Dış politika değerlendirmesini tamamladıktan sonra iç siyasete baktığımızda ise Millet İttifakı’nın dağılmasıyla birlikte ortaya çıkan gelişmeler karşımıza çıkıyor. Akşener, CHP, Kılıçdaroğlu ve altılı masa ile hesaplaşmasını sürdürüyor. En son mesajları Kılıçdaroğlu "seçim kazanabilsin diye zehir içtiği", "Millet İttifakı diye bir kavramın şu anda olmadığı" ve "İYİ Parti'nin artık CHP ile rakip olduğu" şeklinde. "CHP'nin bütün muhalefet partilerine patronluk yaptığını" belirten Akşener, partisinin oy kaybını masadan kalkmaya değil aksine oturmaya bağladı. Akşener'in eleştiri yağmuruna CHP'den ciddi bir karşılık gelmiyor, sadece tek tük mütevazı ve incitmeyen cevaplar veriliyor. CHP, İYİ Parti İstanbul ve Ankara adaylarını açıklasa da Akşener'in son düzlükte kendi adaylarını desteklemesini umuyor. Yani CHP’nin suskunluğunun temel sebebi elbette Mart 2024 seçimleri için İYİ Parti ile yeniden iş birliği kurma ihtimalini tümüyle yok etmemek. Dahası, İYİ Parti seçmenini üzmeyerek, CHP adaylarına destek bulmak. Bu hesaplar tutar mı, 1,5 ay sonraki CHP kurultayının ertesinde göreceğiz. CHP ve İYİ Parti arasındaki "yakın partinin tabanını etkileme mücadelesi" hangi partinin aleyhine olur sorusunun cevabı, Mart 2024 yerel seçimlerinde belli olur. Hem CHP hem de İYİ Parti bu mücadeleden zarar görebilir.

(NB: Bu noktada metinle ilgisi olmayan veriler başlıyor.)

-- ==== Sys2Proof/Certificates/Slice0/Obligations.lean ====
section
/-!
DEFINITION. Sys2Proof/Certificates/Slice0/Obligations.lean: the statements for the provers. A statement of what an
instruction does has as its conclusion the next state that `exec` answers, for every state and operands that meet its
hypotheses.
-/

open Sys2Proof Sys2Proof.Machine

/-! ## Integer instructions -/

/-- R43, majors 0x00, 0x01 and 0x03 beside the divisions: with every source full, s[d] takes the result of the table,
s[a] and s[b] read as the numbers the table names, and nothing else changes; the full products go to s[d] and s[d+1] for
every d that the form takes (1 to 30), both sources read first.
R46, R47: the immediate forms. The immediate is imm15, or HI:imm15 where an `ext` prefix is pending, sign-extended
(for `liu` zero-extended); the shifts take imm<5:0> and no prefix. -/
def Obligations.IntegerAndImmediateForms : Prop :=
  (∀ (s : State) (d a b c : Reg) (w : Bool), s.Full [a, b] →
     let x := s.ctx.readS a
     let y := s.ctx.readS b
     let n := y.toNat % 64
     s.WritesS (.add d a b w) d (BitVec.ofNat 64 (x.toNat + y.toNat)) ∧
     s.WritesS (.sub d a b w) d (BitVec.ofInt 64 (x.toNat - y.toNat)) ∧
     s.WritesS (.and d a b w) d (x &&& y) ∧
     s.WritesS (.or d a b w) d (x ||| y) ∧
     s.WritesS (.xor d a b w) d (x ^^^ y) ∧
     s.WritesS (.andn d a b w) d (x &&& ~~~y) ∧
     s.WritesS (.orn d a b w) d (x ||| ~~~y) ∧
     s.WritesS (.xnor d a b w) d (~~~(x ^^^ y)) ∧
     s.WritesS (.sll d a b w) d (BitVec.ofNat 64 (x.toNat * 2 ^ n)) ∧
     s.WritesS (.srl d a b w) d (BitVec.ofNat 64 (x.toNat / 2 ^ n)) ∧
     s.WritesS (.sra d a b w) d (BitVec.ofInt 64 (x.toInt / 2 ^ n)) ∧
     s.WritesS (.rol d a b w) d (BitVec.ofNat 64 (x.toNat * 2 ^ n + x.toNat / 2 ^ (64 - n))) ∧
     s.WritesS (.ror d a b w) d (BitVec.ofNat 64 (x.toNat / 2 ^ n + x.toNat * 2 ^ (64 - n))) ∧
     s.WritesS (.mul d a b w) d (BitVec.ofNat 64 (x.toNat * y.toNat)) ∧
     s.WritesS (.min d a b w) d (if x.toInt < y.toInt then x else y) ∧
     s.WritesS (.max d a b w) d (if x.toInt < y.toInt then y else x) ∧
     s.WritesS (.minu d a b w) d (if x.toNat < y.toNat then x else y) ∧
     s.WritesS (.maxu d a b w) d (if x.toNat < y.toNat then y else x) ∧
     s.WritesS (.seq d a b w) d (if x = y then 1 else 0) ∧
     s.WritesS (.sne d a b w) d (if x = y then 0 else 1) ∧
     s.WritesS (.slt d a b w) d (if x.toInt < y.toInt then 1 else 0) ∧
     s.WritesS (.sge d a b w) d (if x.toInt ≥ y.toInt then 1 else 0) ∧
     s.WritesS (.sltu d a b w) d (if x.toNat < y.toNat then 1 else 0) ∧
     s.WritesS (.sgeu d a b w) d (if x.toNat ≥ y.toNat then 1 else 0) ∧
     (s.Full [c] → s.WritesS (.sel d a b c w) d (if s.ctx.readS c ≠ 0 then x else y)) ∧
     (1 ≤ d.toNat → d.toNat ≤ 30 →
       s.WritesPair (.mulpS d a b w) d (BitVec.ofInt 64 (x.toInt * y.toInt)) (BitVec.ofInt 64 (x.toInt * y.toInt / 2 ^ 64)) ∧
       s.WritesPair (.mulpU d a b w) d (BitVec.ofNat 64 (x.toNat * y.toNat)) (BitVec.ofNat 64 (x.toNat * y.toNat / 2 ^ 64)) ∧
       s.WritesPair (.mulpSu d a b w) d (BitVec.ofInt 64 (x.toInt * y.toNat))
         (BitVec.ofInt 64 (x.toInt * y.toNat / 2 ^ 64)))) ∧
  (∀ (s : State) (d a : Reg) (imm : BitVec 15) (n : BitVec 6) (w : Bool), s.Full [a] →
     let x := s.ctx.readS a
     let v : Int := match s.ctx.chain.ext with
       | none => imm.toInt
       | some hi => hi.toInt * 2 ^ 15 + imm.toNat
     let u : Nat := match s.ctx.chain.ext with
       | none => imm.toNat
       | some hi => hi.toNat * 2 ^ 15 + imm.toNat
     s.WritesS (.addi w d a imm) d (BitVec.ofInt 64 (x.toInt + v)) ∧
     s.WritesS (.andi w d a imm) d (x &&& BitVec.ofInt 64 v) ∧
     s.WritesS (.ori w d a imm) d (x ||| BitVec.ofInt 64 v) ∧
     s.WritesS (.xori w d a imm) d (x ^^^ BitVec.ofInt 64 v) ∧
     s.WritesS (.slti w d a imm) d (if x.toInt < v then 1 else 0) ∧
     s.WritesS (.sltiu w d a imm) d (if (x.toNat : Int) < v % 2 ^ 64 then 1 else 0) ∧
     s.WritesS (.slli w d a n) d (BitVec.ofNat 64 (x.toNat * 2 ^ n.toNat)) ∧
     s.WritesS (.srli w d a n) d (BitVec.ofNat 64 (x.toNat / 2 ^ n.toNat)) ∧
     s.WritesS (.srai w d a n) d (BitVec.ofInt 64 (x.toInt / 2 ^ n.toNat)) ∧
     s.WritesS (.li d imm) d (BitVec.ofInt 64 v) ∧
     s.WritesS (.liu d imm) d (BitVec.ofNat 64 u))

/-- R44: every division form, for every d that it takes (1 to 30), completes with a quotient q in s[d] and a remainder r in
s[d+1] with q times s[b] plus r equal to s[a] modulo 2^64. A division by zero gives 0 and s[a], the signed overflow -2^63
and 0; in every other case q times s[b] plus r is s[a] as numbers, r is smaller in magnitude than s[b], and its sign is that
of s[a] (`divqS`) or of s[b] (`divqF`), which fixes both. -/
def Obligations.Divisions : Prop :=
  ∀ (s : State) (d a b : Reg) (w : Bool), s.Full [a, b] → 1 ≤ d.toNat → d.toNat ≤ 30 →
    let x := s.ctx.readS a
    let y := s.ctx.readS b
    let past := x = 0x8000000000000000 ∧ y = 0xFFFFFFFFFFFFFFFF
    let gives := fun (i : Instr) (q r : Word) => s.WritesPair i d q r ∧ q * y + r = x
    let signed := fun (i : Instr) (sign : Int → Prop) =>
      (y = 0 → gives i 0 x) ∧ (past → gives i 0x8000000000000000 0) ∧
      (y ≠ 0 → ¬ past → ∃ q r : Word, gives i q r ∧ q.toInt * y.toInt + r.toInt = x.toInt ∧
        r.toInt.natAbs < y.toInt.natAbs ∧ (r.toInt ≠ 0 → sign r.toInt))
    signed (.divqS d a b w) (fun r => r < 0 ↔ x.toInt < 0) ∧
    signed (.divqF d a b w) (fun r => r < 0 ↔ y.toInt < 0) ∧
    (y = 0 → gives (.divqU d a b w) 0 x) ∧
    (y ≠ 0 → ∃ q r : Word, gives (.divqU d a b w) q r ∧ q.toNat * y.toNat + r.toNat = x.toNat ∧ r.toNat < y.toNat)

/-- R43, R45, major 0x02, each form said bit by bit. With pos and L taken from s[b], `bfx` and `bfxu` write the field of
s[a] sign- and zero-extended, and `bfi` writes s[d] with that field replaced by the low bits of s[a]; the counting and
reordering forms read s[a]. -/
def Obligations.BitForms : Prop :=
  ∀ (s : State) (d a b : Reg) (w : Bool), s.Full [d, a, b] →
    let x := s.ctx.readS a
    let pos := (s.ctx.readS b).toNat % 64
    let len := min ((s.ctx.readS b).toNat / 256 % 128) (64 - pos)
    (∃ y : Word, s.WritesS (.bfxu d a b w) d y ∧
      ∀ j < 64, y.getLsbD j = (decide (j < len) && x.getLsbD (pos + j))) ∧
    (∃ y : Word, s.WritesS (.bfx d a b w) d y ∧
      ∀ j < 64, y.getLsbD j = if j < len then x.getLsbD (pos + j) else decide (0 < len) && x.getLsbD (pos + len - 1)) ∧
    (∃ y : Word, s.WritesS (.bfi d a b w) d y ∧
      ∀ j < 64, y.getLsbD j = if pos ≤ j ∧ j < pos + len then x.getLsbD (j - pos) else (s.ctx.readS d).getLsbD j) ∧
    (∃ n ≤ 64, s.WritesS (.clz d a w) d (BitVec.ofNat 64 n) ∧ (∀ j < n, x.getMsbD j = false) ∧
      (n < 64 → x.getMsbD n = true)) ∧
    (∃ n ≤ 64, s.WritesS (.ctz d a w) d (BitVec.ofNat 64 n) ∧ (∀ j < n, x.getLsbD j = false) ∧
      (n < 64 → x.getLsbD n = true)) ∧
    s.WritesS (.popc d a w) d (BitVec.ofNat 64 ((List.range 64).countP fun j => x.getLsbD j)) ∧
    (∃ y : Word, s.WritesS (.brev d a w) d y ∧ ∀ j < 64, y.getLsbD j = x.getLsbD (63 - j)) ∧
    (∃ y : Word, s.WritesS (.bswap d a w) d y ∧ ∀ j < 8, y.extractLsb' (8 * j) 8 = x.extractLsb' (8 * (7 - j)) 8)

/-- R8, R9, R64: what a write to s[d] is: s[d] reads back the value and is full, every other scalar register keeps its
value and its full/empty bit, and a write to s0 is discarded.
R10, R65: a scalar instruction with an empty source parks on its sources if its wait bit is set, giving up the core
with its word to be issued again, and else raises the empty-register trap that names the empty source with the lowest
number. -/
def Obligations.ScalarRegisters : Prop :=
  (∀ (c : Context) (d r : Reg) (x : Word),
     c.readS 0 = 0 ∧ c.isFull 0 = true ∧ c.writeS 0 x = c ∧
     (d ≠ 0 → (c.writeS d x).readS d = x ∧ (c.writeS d x).isFull d = true) ∧
     (r ≠ d → (c.writeS d x).readS r = c.readS r ∧ (c.writeS d x).isFull r = c.isFull r)) ∧
  (∀ (s : State) (i : Instr) (w : Bool) (rs : List Reg) (r : Reg), scalarSources i = some (w, rs) → s.FirstEmpty rs r →
     (w = false → s.Traps i 0x08 (r.setWidth 8) 0 0) ∧
     (w = true → ∃ t, exec i s = .next t ∧ t.cur.turn = false ∧ t.ctx.park = .regs rs ∧ t.ctx.s = s.ctx.s ∧
       t.ctx.full = s.ctx.full ∧ t.ctx.status = s.ctx.status ∧ t.ctx.cause = s.ctx.cause ∧ t.ctx.epc = s.ctx.epc ∧
       t.ctx.word = BitVec.ofNat 7 s.ctx.first ∧ t.ctx.chain = .empty ∧ t.mem = s.mem ∧ t.chans = s.chans))

/-- The frame of majors 0x00 to 0x14: whatever such an instruction answers, every byte of memory, every channel, every
message in flight and everything else outside the cores is as before, and so are every other core, every other context of the
core, and the core's own registers, engines, accumulators, queues and tables, all but its turn and its event counters; an
unhandled trap alone halts the region, which takes its press commands from every core and is reported. -/
def Obligations.RegisterOnlyFrame : Prop :=
  ∀ (s t : State) (i : Instr), registerOnly i = true → exec i s = .next t →
    let halt := fun k : Core => { k with
      pressQ := k.pressQ.filter fun p => !(p.graph == s.ctx.graph && p.phase != .committing)
      held := k.held.filter fun p => p.graph != s.ctx.graph }
    (∀ a, t.readByte a = s.readByte a) ∧
    t = { s with cores := t.cores, graphs := t.graphs, module := t.module } ∧
    (t.graphs = s.graphs ∧ t.module = s.module ∨ t.ctx.stopped = true ∧ t.cur.turn = false) ∧
    (∀ n, n ≠ s.who → t.ctxAt s.focus n = s.ctxAt s.focus n) ∧
    (∀ k, k ≠ s.focus → t.core k = s.core k ∨ t.ctx.stopped = true ∧ t.core k = halt (s.core k)) ∧
    (∃ k, (k = s.cur ∨ t.ctx.stopped = true ∧ k = halt s.cur) ∧
      t.cur = { k with ctxs := t.cur.ctxs, turn := t.cur.turn, counters := t.cur.counters }) ∧
    t.ctx.seq = s.ctx.seq ∧ t.ctx.ctxid = s.ctx.ctxid ∧ t.ctx.v = s.ctx.v ∧ t.ctx.k = s.ctx.k ∧ t.ctx.e = s.ctx.e ∧
    t.ctx.prec = s.ctx.prec ∧ t.ctx.tvec = s.ctx.tvec ∧ t.ctx.consRem = s.ctx.consRem ∧ t.ctx.prodRem = s.ctx.prodRem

Akşener'in eleştirileri sadece CHP'nin "patronluğuna" ve "ittifak" kavramına değil. 2018 sonrası CHP-İYİ Parti iş birliğinin tüm geçmişini içeren bir muhasebe yürütüyor. Akşener, cumhurbaşkanlığı sisteminin gerçekliğine uyum sağlayarak muhalefetin birinci partisi olmak için yeni bir yol deniyor. 2024 ve 2028 seçimlerine ittifaksız girme arayışına ısrarla devam ediyor. Kılıçdaroğlu, Kasım’daki kurultaydan sonra İYİ Parti ile masaya oturmaya çalışma kararı aldığında işi çok zor olacak. "Şehir bazlı iş birliği kolay" diye düşünmek yanıltıcı.
Zira Akşener, CHP eleştirisinde çok yol aldı. Geri dönmesi durumunda içeceği "zehrin" panzehri bulunmuyor. İmamoğlu ve Yavaş belediye başkanlıklarını kazansa bile Akşener'in 2028 hayalleri tümüyle suya düşer.
CHP'nin gözden kaçırdığı bir husus ise İYİ Parti'nin eski Millet İttifakı'nın harcı durumunda olmasıdır. Sağ-milliyetçi seçmen nezdinde CHP ve Kılıçdaroğlu'nu kısmen meşrulaştırdığıdır. İYİ Parti olmadan kurulacak muhalefet ittifakı/iş birliği 2019 ve 2023'ten çok farklı bir birliktelik olur. Kritik soru, CHP, İYİ Parti olmadan diğer küçük sağ partilerle birlikte HDP/YSP ile açıktan ittifak kurabilir mi? Küçük sağ partiler bu ittifaka katılır mı, katılsalar bile seçmene etkileri ne olur? İYİ Parti'nin hem Cumhur İttifakı'nı hem CHP ve YSP'yi eleştirdiği bir seçim ortamında muhalefet adaylarına oy veren sağ ve milliyetçi seçmen nasıl etkilenir? Elbette muhalefeti toparlamayı en büyük sermayesi gören Kılıçdaroğlu, yeni bir iş birliği kurmaya çabalayacaktır. İYİ Parti olmadan bu iş birliği Mayıs 2023 seçimlerine kıyasla daha başarısız olma riski taşıyor. HDP/YSP ile TİP'e mahkum kalacak Kılıçdaroğlu'nun, zaten partisinin yetkili kurullarında tartışmadığı "sağ seçmene açılma ve helalleşme" politikalarının anlamı kalmayacaktır. "39 milletvekili kaptırdık" söylemi ile muhalefetin küçük sağ partilerinin seçmeninin havası da zaten kaçmış durumda. İç çekişmeleri ile vakit kaybeden CHP ve Kılıçdaroğlu, kendi seçmeni nezdinde daha büyük bir öfke ve duygusal kopuşun zeminini hazırlıyor.